Table 2. Effects of Pbz application (0, 0.8 and 1.6 ppm) in irrigated (I) and deficit-irrigated (DI) states on the physiological parameters on the relative amino acid content of leaf tissue of tomato plants.
Glycine | Glutamine | Glutamic acid | Proline | Leucine | Serine | Tryptophan | Valine | |
---|---|---|---|---|---|---|---|---|
0, I | 0.004953 ± 0.0013A | 0.00256 ± 0.0010A | 0.036936 ± 0.0155A | 0.001077 ± 0.0004A | 0.00136 ± 0.0005A | 0.010116 ± 0.003A | 0.004706 ± 0.0002A | 0.00796 ± 0.0029A |
0.8, I | 0.002763 ± 0.0010B | 0.00331 ± 0.0012A | 0.107957 ± 0.0536B | 0.000365 ± 0.0001B | 0.002436 ± 0.0007B | 0.022497 ± 0.0072B | 0.014125 ± 0.0048B | 0.01117 ± 0.0027A |
1.6, I | 0.003407 ± 0.0015A | 0.004363 ± 0.0018B | 0.056395 ± 0.0198A | 0.000642 ± 0.0002B | 0.003696 ± 0.0010C | 0.037733 ± 0.0146C | 0.013534 ± 0.0059B | 0.02012 ± 0.0064B |
0-DI | 0.004261 ± 0.0018a | 0.00601 ± 0.0026a | 0.036511 ± 0.0152a | 0.000504 ± 8E-05a | 0.001397 ± 0.0004a | 0.010081 ± 0.0019a | 0.001903 ± 0.0004a | 0.008373 ± 0.0037a |
0.8-DI | 0.002456 ± 0.0008b | 0.00623 ± 0.0028a | 0.030391 ± 0.0103a | 0.000892 ± 0.0002b | 0.00214 ± 0.0009b | 0.026371 ± 0.0096b | 0.00047 ± 9.57E-05b | 0.01017 ± 0.0044a |
1.6-DI | 0.005737 ± 0.0024a | 0.001754 ± 0.0007b | 0.064254 ± 0.0257b | 0.000804 ± 0.0002b | 0.000897 ± 0.0002c | 0.019323 ± 0.0061c | 0.00022 ± 6.79E-05b | 0.005654 ± 0.0018b |
Capital letters (A,B) indicate significant differences from the untreated control in irrigated state, while small italicized letters (a,b) indicate significant differences from the untreated control in the DI (one way ANOVA, p < 0.05).

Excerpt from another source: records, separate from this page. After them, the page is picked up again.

-- ==== Sys2Proof/Laws/Cipher.lean ====
section
/-! SUPPORT. The key schedule word by word, and the counter-mode stream byte by byte. -/

namespace Sys2Proof.Machine

/-! ### Key schedule (43_aes128.md rule R224) -/

theorem growSchedule_length (n : Nat) (ws : List KeyWord) : (growSchedule n ws).length = ws.length + n := by
  induction n generalizing ws with
  | zero => rfl
  | succ n ih => rw [growSchedule, ih, List.length_append, List.length_singleton]; omega

/-- Growing a schedule keeps its words. -/
theorem wordAt_growSchedule_old (n : Nat) (ws : List KeyWord) {i : Nat} (h : i < ws.length) :
    wordAt (growSchedule n ws) i = wordAt ws i := by
  induction n generalizing ws with
  | zero => rfl
  | succ n ih =>
    rw [growSchedule, ih _ (by rw [List.length_append]; omega), wordAt, wordAt, List.getD_append _ _ _ _ h]

theorem growSchedule_add (m n : Nat) (ws : List KeyWord) :
    growSchedule (m + n) ws = growSchedule n (growSchedule m ws) := by
  induction m generalizing ws with
  | zero => rw [Nat.zero_add]; rfl
  | succ m ih => rw [Nat.succ_add, growSchedule, ih, growSchedule]

/-- The word of index `|ws| + m` of a grown schedule is the one the rule makes of the words before it. -/
theorem wordAt_growSchedule_new (m n : Nat) (ws : List KeyWord) (h : m < n) :
    wordAt (growSchedule n ws) (ws.length + m) = nextKeyWord (growSchedule m ws) := by
  obtain ⟨k, rfl⟩ : ∃ k, n = m + (k + 1) := ⟨n - m - 1, by omega⟩
  have hl := growSchedule_length m ws
  rw [growSchedule_add, growSchedule, wordAt_growSchedule_old _ _ (by rw [List.length_append, hl]; simp)]
  rw [wordAt, ← hl, List.getD_append_right _ _ _ _ (Nat.le_refl _), Nat.sub_self]
  rfl

@[simp] theorem length_keyWords (key : Block) : (keyWords key).length = 4 := by simp [keyWords]

/-- The first four words of the schedule are the key. -/
theorem wordAt_schedule_key (key : Block) {i j : Nat} (hi : i < 4) (hj : j < 4) :
    nth (wordAt (schedule key) i) j = nth key (4 * i + j) := by
  rw [schedule, wordAt_growSchedule_old _ _ (by simpa using hi), wordAt, List.getD_eq_getElem?_getD]
  simp [keyWords, hi, nth_vecOf _ _ hj]

/-- The recurrence of the schedule. -/
theorem wordAt_schedule_next (key : Block) {i : Nat} (h4 : 4 ≤ i) (h44 : i < 44) :
    wordAt (schedule key) i =
      vecOf 4 fun k => nth (wordAt (schedule key) (i - 4)) k ^^^
        nth (if i % 4 = 0 then scheduleCore (wordAt (schedule key) (i - 1)) (i / 4)
          else wordAt (schedule key) (i - 1)) k := by
  obtain ⟨m, rfl⟩ : ∃ m, i = 4 + m := ⟨i - 4, by omega⟩
  have hm : (growSchedule m (keyWords key)).length = 4 + m := by rw [growSchedule_length, length_keyWords]
  have hw : ∀ j, j < 4 + m → wordAt (growSchedule m (keyWords key)) j = wordAt (schedule key) j := by
    intro j hj
    have : schedule key = growSchedule (40 - m) (growSchedule m (keyWords key)) := by
      rw [← growSchedule_add, show m + (40 - m) = 40 by omega]; rfl
    rw [this]
    exact (wordAt_growSchedule_old (40 - m) _ (by omega)).symm
  have e := wordAt_growSchedule_new m 40 (keyWords key) (by omega)
  rw [length_keyWords] at e
  rw [schedule, e, nextKeyWord, hm]
  simp only [hw (4 + m - 1) (by omega), hw (4 + m - 4) (by omega)]
  rfl

theorem keyAt_keyExpand (key : Block) {r : Nat} (h : r < 11) : keyAt (keyExpand key) r = roundKeyOf (schedule key) r := by
  rw [keyAt, keyExpand, roundKeysOf, toList_vecOf, List.getD_eq_getElem?_getD]
  simp [h]

/-- Byte `j` of schedule word `i`, in the round key it belongs to (10_state.md rule R28). -/
theorem nth_keyAt_keyExpand (key : Block) {i j : Nat} (hi : i < 44) (hj : j < 4) :
    nth (keyAt (keyExpand key) (i / 4)) (4 * (i % 4) + j) = nth (wordAt (schedule key) i) j := by
  rw [keyAt_keyExpand _ (by omega), roundKeyOf, nth_vecOf _ _ (by omega), show 4 * (i / 4) + (4 * (i % 4) + j) / 4 = i by omega,
    show (4 * (i % 4) + j) % 4 = j by omega]

/-- Round key 0 is the key (rule R224). -/
theorem keyAt_keyExpand_zero (key : Block) : keyAt (keyExpand key) 0 = key := by
  refine vec_ext_nth fun j hj => ?_
  have h := nth_keyAt_keyExpand key (i := j / 4) (j := j % 4) (by omega) (by omega)
  rw [show j / 4 / 4 = 0 by omega, show 4 * (j / 4 % 4) + j % 4 = j by omega] at h
  rw [h, wordAt_schedule_key _ (by omega) (by omega), show 4 * (j / 4) + j % 4 = j by omega]

/-! ### Counter mode (43_aes128.md rule R230) -/

theorem length_ctrBlocks (rk : RoundKeys) (n : Nat) (ctr : Counter) (data : List Byte) (h : data.length ≤ 16 * n) :
    (ctrBlocks rk n ctr data).length = data.length := by
  induction n generalizing ctr data with
  | zero => simp_all [ctrBlocks]
  | succ n ih =>
    rw [ctrBlocks, List.length_append, ih _ _ (by rw [List.length_drop]; omega)]
    simp
    omega

/-- The stream is as long as the data. -/
theorem length_ctrStream (rk : RoundKeys) (ctr : Counter) (data : List Byte) :
    (ctrStream rk ctr data).1.length = data.length :=
  length_ctrBlocks _ _ _ _ (by rw [blocksOf]; omega)

theorem byteAt_keystream (rk : RoundKeys) (ctr : Counter) (j : Nat) :
    byteAt (keystream rk ctr) j = nth (encryptBlock rk (counterBlock ctr)) j := rfl

theorem byteAt_ctrBlocks (rk : RoundKeys) (n : Nat) (ctr : Counter) (data : List Byte) (h : data.length ≤ 16 * n)
    {j : Nat} (hj : j < data.length) :
    byteAt (ctrBlocks rk n ctr data) j =
      byteAt data j ^^^ nth (encryptBlock rk (counterBlock (ctr + BitVec.ofNat 128 (j / 16)))) (j % 16) := by
  induction n generalizing ctr data j with
  | zero => omega
  | succ n ih =>
    have hz : (List.zipWith (· ^^^ ·) (data.take 16) (keystream rk ctr)).length = min 16 data.length := by
      simp
    rw [ctrBlocks]
    by_cases h16 : j < 16
    · have hj1 : j < (List.zipWith (· ^^^ ·) (data.take 16) (keystream rk ctr)).length := by omega
      have e : byteAt (List.zipWith (· ^^^ ·) (data.take 16) (keystream rk ctr) ++
          ctrBlocks rk n (ctr + 1) (data.drop 16)) j =
          byteAt (List.zipWith (· ^^^ ·) (data.take 16) (keystream rk ctr)) j := by
        rw [byteAt, List.getD_append _ _ _ _ hj1]
        rfl
      rw [e, byteAt_eq_getElem _ _ hj1, List.getElem_zipWith, List.getElem_take, show j / 16 = 0 by omega,
        show j % 16 = j by omega, ← byteAt_keystream, byteAt_eq_getElem _ _ hj,
        byteAt_eq_getElem _ _ (by simpa using h16)]
      simp
    · have e : byteAt (List.zipWith (· ^^^ ·) (data.take 16) (keystream rk ctr) ++
          ctrBlocks rk n (ctr + 1) (data.drop 16)) j =
          byteAt (ctrBlocks rk n (ctr + 1) (data.drop 16)) (j - 16) := by
        rw [byteAt, List.getD_append_right _ _ _ _ (by omega), hz, show min 16 data.length = 16 by omega]
        rfl
      rw [e, ih _ _ (by rw [List.length_drop]; omega) (by rw [List.length_drop]; omega),
        show (j - 16) % 16 = j % 16 by omega]
      have e2 : byteAt (data.drop 16) (j - 16) = byteAt data j := by
        rw [byteAt_eq_getElem _ _ (by rw [List.length_drop]; omega), byteAt_eq_getElem _ _ hj, List.getElem_drop]
        congr 1
        omega
      have e3 : ctr + 1 + BitVec.ofNat 128 ((j - 16) / 16) = ctr + BitVec.ofNat 128 (j / 16) := by
        rw [BitVec.add_assoc, show (1 : Counter) = BitVec.ofNat 128 1 from rfl, ← BitVec.ofNat_add,
          show 1 + (j - 16) / 16 = j / 16 by omega]
      rw [e2, e3]

/-- Byte `j` of the stream (rule R230). -/
theorem byteAt_ctrStream (rk : RoundKeys) (ctr : Counter) (data : List Byte) {j : Nat} (hj : j < data.length) :
    byteAt (ctrStream rk ctr data).1 j =
      byteAt data j ^^^ nth (encryptBlock rk (counterBlock (ctr + BitVec.ofNat 128 (j / 16)))) (j % 16) :=
  byteAt_ctrBlocks _ _ _ _ (by rw [blocksOf]; omega) hj

/-- Two byte strings of one length with the same bytes are the same. -/
theorem bytes_ext {as bs : List Byte} (hl : as.length = bs.length) (h : ∀ j, j < as.length → byteAt as j = byteAt bs j) :
    as = bs := by
  refine List.ext_getElem hl fun j h1 h2 => ?_
  rw [← byteAt_eq_getElem as j h1, ← byteAt_eq_getElem bs j h2, h j h1]

/-- The counter block, byte by byte (20_memory.md rule R55). -/
theorem nth_counterBlock (ctr : Counter) {i : Nat} (hi : i < 16) :
    nth (counterBlock ctr) i = ctr.extractLsb' (8 * (15 - i)) 8 := by
  rw [counterBlock, blockOfBytes, nth_vecOf _ _ hi, byteAt_eq_getElem _ _ (by simpa using hi)]
  simp only [beBytes, List.getElem_map, List.getElem_range]
  apply BitVec.eq_of_toNat_eq
  rw [BitVec.extractLsb'_toNat, BitVec.toNat_ofNat, show 16 - 1 - i = 15 - i from rfl]

end Sys2Proof.Machine
end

Furthermore, GABA biosynthesis is linked to polyamine metabolism, which is known to be involved in multiple stress responses including drought in plants47. Besides their direct protective role, polyamines (especially spermidine) also regulate various fundamental cellular processes as signaling molecules. It has been shown that abiotic stress tolerance is achieved by the role of polyamines in signaling processes48. The conjugation of polyamines (especially spermidine) to photosynthetic complexes leads to enhanced photosynthetic activity under stress conditions48. The exogenous spermidine alleviates low temperature injury in Vigna radiata by modulating Ascorbate-Glutathione which includes AsA and GSH49. In the present study, the 0.8 DI and 1.6 DI plants exhibited higher accumulation of spermidine compared to deficit irrigation (0 DI) control plants (Fig. 2D). Similarly 1.6 I plants also showed higher spermidine levels relative to its irrigated control plants (Fig. 2D). This higher accumulation was further confirmed by the expression analysis of spermidine synthase (SlSPDS) (Fig. 2D). So it is plausible to conclude that enhanced photosynthesis and reduced oxidative damage in the 0.8 DI and 1.6 DI plants may be an outcome of increased spermidine via modulation of the activity of GSH-ASC cycle.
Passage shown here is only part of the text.